_Task instructions:_
Find every line containing the word "wrote" in the records below; report only how many there are.

_Supplied records:_
/-- What holds before `advance` and is kept by each transition holds after it. -/
theorem advance_induction {P : State → Prop} (step : ∀ {d t u}, P t → due d t = some u → P u) {s : State} (h : P s) :
    P (advance s) := by
  unfold advance
  generalize 32 = k
  induction k generalizing s with
  | zero => exact h
  | succ k ih =>
    unfold advanceBy
    split
    · next t taken => exact ih (step h taken)
    · split
      · next t taken => exact ih (step h taken)
      · exact h

theorem advance_forming {s : State} (noted : s.formingDue = true) : (advance s).formingDue = true :=
  advance_induction (P := fun t => t.formingDue = true) (fun k taken => due_forming taken k) noted

/-- The other chamber's transitions leave a chamber docked. -/
theorem due_docked {c d : Chamber} (ne : d ≠ c) {s t : State} (flat : (s.cycle c).state.levelPhase = false)
    (taken : due d s = some t) : Docked c s t :=
  .of_berth (due_calm d s t taken) (due_still d s t taken).interlock flat (due_beside ne taken)

/-- A chamber with nothing due stays docked while the other takes its transitions. -/
theorem advance_docked {c : Chamber} {s : State} (flat : (s.cycle c).state.levelPhase = false) (undue : due c s = none) :
    Docked c s (advance s) := by
  refine advance_induction (P := Docked c s) (fun {d t u} docked taken => ?_) (.refl c s)
  by_cases e : d = c
  · rw [e, docked.undue flat undue] at taken
    cases taken
  · exact docked.trans (due_docked e (by rw [docked.cycle]; exact flat) taken)

/-! ### Forming beside a chamber that is not free -/

theorem lockageFormed_berth {c d : Chamber} (ne : d ≠ c) (h : Head) (p : Packing) (s : State) :
    (lockageFormed d h p s).berth c = s.berth c := by
  have created : (createLockage d (newLockage s d h p.taken) s).berth c = s.berth c := by
    unfold createLockage
    exact (congrFun (logRose_berth ..) c).trans (modCycle_berth ne { s with nextLockage := nextNumber s.nextLockage } _)
  have assigned (t : State) : (forEach p.taken (assignVessel d) t).berth = t.berth :=
    forEach_berth (f := assignVessel d) (fun _ _ => rfl) _ t
  have skipped (t : State) : (forEach p.skipped raiseSkip t).berth = t.berth := forEach_berth (f := raiseSkip) (fun _ _ => rfl) _ t
  unfold lockageFormed
  dsimp only
  rw [evalHold_berth, skipped]
  exact (congrFun (assigned _) c).trans created

theorem lockageFormed_calm (d : Chamber) (h : Head) (p : Packing) (s : State) : Calm s (lockageFormed d h p s) := by
  have assigned := (createLockage_calm d (newLockage s d h p.taken) s).trans (forEach_calm (assignVessel_calm d) p.taken _)
  unfold lockageFormed
  dsimp only
  generalize forEach p.taken (assignVessel d) (createLockage d (newLockage s d h p.taken) s) = u at *
  exact ((assigned.trans (putQueue_calm u h _ fun x => (List.length_filter_le _ _).trans x)).trans
    (forEach_calm raiseSkip_calm p.skipped _)).trans (evalHold_calm h _)

theorem beginAdmission_interlock (d : Chamber) (h : Head) (s : State) : (beginAdmission d h s).interlock = s.interlock :=
  (refreshAspects_still d _).interlock

theorem enterClosing_interlock (d : Chamber) (h : Head) (s : State) : (enterClosing d h s).interlock = s.interlock := by
  unfold enterClosing enterGatePhase
  dsimp only
  generalize entered : s.modCycle d _ = u
  have same : u.interlock = s.interlock := entered ▸ rfl
  split
  · exact (refreshAspects_still d u).interlock.trans same
  · exact ((askWanted_still d _).interlock.trans (refreshAspects_still d u).interlock).trans same

/-- A chamber outside a level phase that no transition is due in and that no lockage can form for. -/
structure Moored (c : Chamber) (s : State) : Prop where
  flat : (s.cycle c).state.levelPhase = false
  undue : due c s = none
  engaged : s.isFree c = false

theorem Moored.docked {c : Chamber} {s t : State} (moored : Moored c s) (docked : Docked c s t) : Moored c t := by
  refine ⟨(congrArg (fun y : Cycle => y.state.levelPhase) docked.cycle).trans moored.flat,
    docked.undue moored.flat moored.undue, ?_⟩
  have engaged := moored.engaged
  unfold State.isFree at engaged ⊢
  rw [docked.cycle]
  exact engaged

theorem Moored.ne {c d : Chamber} {s : State} (moored : Moored c s) {h : Head} (free : freeSide s d = some h) : d ≠ c := by
  rintro rfl
  rw [freeSide_none s d moored.engaged] at free
  cases free

section Moored
variable {c : Chamber} {s : State} (moored : Moored c s)
include moored

theorem form_docked {d : Chamber} (side h : Head) (p : Packing) (free : freeSide s d = some side) :
    Docked c s (form d side h p s) := by
  have ne := moored.ne free
  have calm : Calm s (raiseFormed (newLockage s d h p.taken) (decide (h ≠ side)) (lockageFormed d h p s)) :=
    (lockageFormed_calm d h p s).trans (raiseFormed_calm ..)
  have interlock : (raiseFormed (newLockage s d h p.taken) (decide (h ≠ side)) (lockageFormed d h p s)).interlock = s.interlock :=
    (raise_settled ..).interlock.trans (lockageFormed_settled (freeSide_auto free) h p).interlock
  have berth : (raiseFormed (newLockage s d h p.taken) (decide (h ≠ side)) (lockageFormed d h p s)).berth c = s.berth c :=
    (congrFun (raise_berth ..) c).trans (lockageFormed_berth ne h p s)
  have stuck := freeSide_stuck free
  rw [form_eq]
  generalize raiseFormed _ _ _ = u at *
  have entered : Docked c s (if h = side then beginAdmission d side u else enterClosing d side u) := by
    split
    · exact .of_berth (calm.beginAdmission d side stuck) ((beginAdmission_interlock ..).trans interlock) moored.flat
        (.inl ((beginAdmission_berth ne u side).trans berth))
    · exact .of_berth (calm.enterClosing d side stuck) ((enterClosing_interlock ..).trans interlock) moored.flat
        (.inl ((enterGatePhase_berth ne u ..).trans berth))
  exact entered.trans (advance_docked (moored.docked entered).flat (moored.docked entered).undue)

theorem trial_docked {d : Chamber} (side h : Head) (free : freeSide s d = some side) : Docked c s (trial d side h s) := by
  unfold trial
  dsimp only
  split
  · exact form_docked moored side h _ free
  · exact .refl c s

theorem firstPass_docked (d : Chamber) : Docked c s (firstPass d s) := by
  unfold firstPass
  split
  · next h free => exact trial_docked moored h h free
  · exact .refl c s

theorem secondPass_docked (d : Chamber) : Docked c s (secondPass d s) := by
  unfold secondPass
  split
  · next h free =>
    split
    · exact .refl c s
    · exact trial_docked moored h _ free
  · exact .refl c s

theorem evaluateForming_docked : Docked c s (evaluateForming s) := by
  unfold evaluateForming
  split
  · exact .refl c s
  · change Docked c s (secondPass .b (secondPass .a (firstPass .b (firstPass .a s))))
    have first := firstPass_docked moored .a
    have both := first.trans (firstPass_docked (moored.docked first) .b)
    have third := both.trans (secondPass_docked (moored.docked both) .a)
    exact third.trans (secondPass_docked (moored.docked third) .b)

/-- Forming for the other chamber leaves a chamber docked that nothing forms for. -/
theorem formIfDue_docked : Docked c s (formIfDue s) := by
  unfold formIfDue
  split
  · have evaluated := evaluateForming_docked moored
    exact ⟨evaluated.calm.trans ⟨⟨rfl, rfl, id, id, fun _ h => h, fun _ => le_rfl⟩, rfl⟩, evaluated.interlock,
      evaluated.cycle, evaluated.passage⟩
  · exact .refl c s

end Moored

/-! ### The strip's publication and the ports -/

/-- Nothing is due between the wanted drive and the end of a strip's publication. -/
theorem stripPublication_eq (c : Chamber) (s : State) :
    stripPublication c s = askWanted c (advance (releaseCount c (decideAspects c s))) :=
  advance_noneDue ((advance_undue _).of_scene (scene_of_essence (askWanted_essence c _)))

theorem askWanted_wants (c : Chamber) (s : State) : WantsOnly s (askWanted c s) := by
  unfold askWanted
  split
  · split
    · split
      · split
        · next t wrote =>
          refine (WantsOnly.of_cycles (slotWrite_cycles wrote)).trans fun d => ?_
          rw [State.cycle_modCycle]
          split
          · next e => rw [e]
          · rfl
        · exact .of_cycles rfl
      · exact .of_cycles rfl
    · exact .of_cycles rfl
  · exact .of_cycles rfl

theorem passage_of_berth {s t : State} (same : t.berth = s.berth) (c : Chamber) :
    t.traffic.passages.at c = s.traffic.passages.at c := congrArg (fun x : Cycle × Passage × Bool => x.2.1) (congrFun same c)

theorem askWanted_passage (c d : Chamber) (s : State) :
    (askWanted c s).traffic.passages.at d = s.traffic.passages.at d := by
  unfold askWanted
  split
  · split
    · split
      · split
        · next t wrote => exact passage_of_berth (slotWrite_berth wrote) d
        · rfl
      · rfl
    · rfl
  · rfl

theorem tellWriter_passage (n : Addr) (p : Pending) (s : State) (c : Chamber) :
    (tellWriter n p s).traffic.passages.at c = s.traffic.passages.at c := by
  unfold tellWriter
  split
  · unfold wantedRefused
    split
    · split
      · split
        · rfl
        · rfl
      · rfl
    · rfl
  · exact passage_of_berth (openingRefused_berth n s) c
  · unfold aspectRefused
    split
    · exact passage_of_berth (decideAspect_berth ..) c
    · rfl
  · split
    · rfl
    · rfl
  · rfl

theorem serveSlot_passage (n : Addr) (s : State) (c : Chamber) :
    (serveSlot n s).state.traffic.passages.at c = s.traffic.passages.at c := by
  unfold serveSlot
  split
  · rfl
  · split
    · split
      · rfl
      · exact tellWriter_passage n _ (slotRemove n s) c
    · rfl

theorem serveBuffer_passage (f : Frame) (s : State) (c : Chamber) :
    (serveBuffer f s).state.traffic.passages.at c = s.traffic.passages.at c := by
  unfold serveBuffer
  dsimp only
  split
  · rfl
  · exact passage_of_berth (raise_berth ..) c

theorem pickF_passage {s : State} {x : Served} (picked : pickF s = some x) (c : Chamber) :
    x.state.traffic.passages.at c = s.traffic.passages.at c := by
  obtain ⟨n, -, rfl⟩ | slot | buffer := pickF_cases s x picked
  · exact serveSlot_passage n s c
  · unfold pickSlot at slot
    obtain ⟨n, -, rfl⟩ := Option.map_eq_some_iff.1 slot
    have served := serveSlot_passage n s c
    split
    · next t e => rw [e] at served; exact served
    · next t e => rw [e] at served; exact served
  · unfold pickBuffer at buffer
    obtain ⟨f, -, rfl⟩ := Option.map_eq_some_iff.1 buffer
    have served := serveBuffer_passage f s c
    split
    · next t e => rw [e] at served; exact served
    · next t e => rw [e] at served; exact served

theorem selectFBy_passage (k : Nat) (s : State) (c : Chamber) :
    (selectFBy k s).traffic.passages.at c = s.traffic.passages.at c := by
  induction k generalizing s with
  | zero => rfl
  | succ k ih =>
    unfold selectFBy
    split
    · rfl
    · split
      · rfl
      · next t picked => exact pickF_passage (x := .sent t) picked c
      · next t picked => exact (ih t).trans (pickF_passage (x := .refused t) picked c)

/-- Whatever the ports select, forming apart the end of an event leaves the passages. -/
theorem finish_passage (s : State) (c : Chamber) :
    (finish s).traffic.passages.at c = (formIfDue s).traffic.passages.at c :=
  (congrArg (fun w : Works => w.traffic.passages.at c) (selectC_same _).works).trans (selectFBy_passage 200 _ c)

/-- … and the sequencers, wanted drives apart. -/
theorem finish_formed_wants (s : State) : WantsOnly (formIfDue s) (finish s) :=
  (selectFBy_wants 200 _).trans (.of_cycles (congrArg Works.cycles (selectC_same _).works))

/-- The end of an event leaves a moored chamber's sequencer, a wanted drive apart, and its passage. -/
theorem Moored.finish {c : Chamber} {s : State} (moored : Moored c s) :
    (finish s).cycle c = { s.cycle c with wanted := ((finish s).cycle c).wanted } ∧
      (finish s).traffic.passages.at c = s.traffic.passages.at c := by
  have formed := formIfDue_docked moored
  have wants := finish_formed_wants s c
  rw [formed.cycle] at wants
  exact ⟨wants, (finish_passage s c).trans formed.passage⟩

end Sys2Proof.Machine
end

_Result:_
3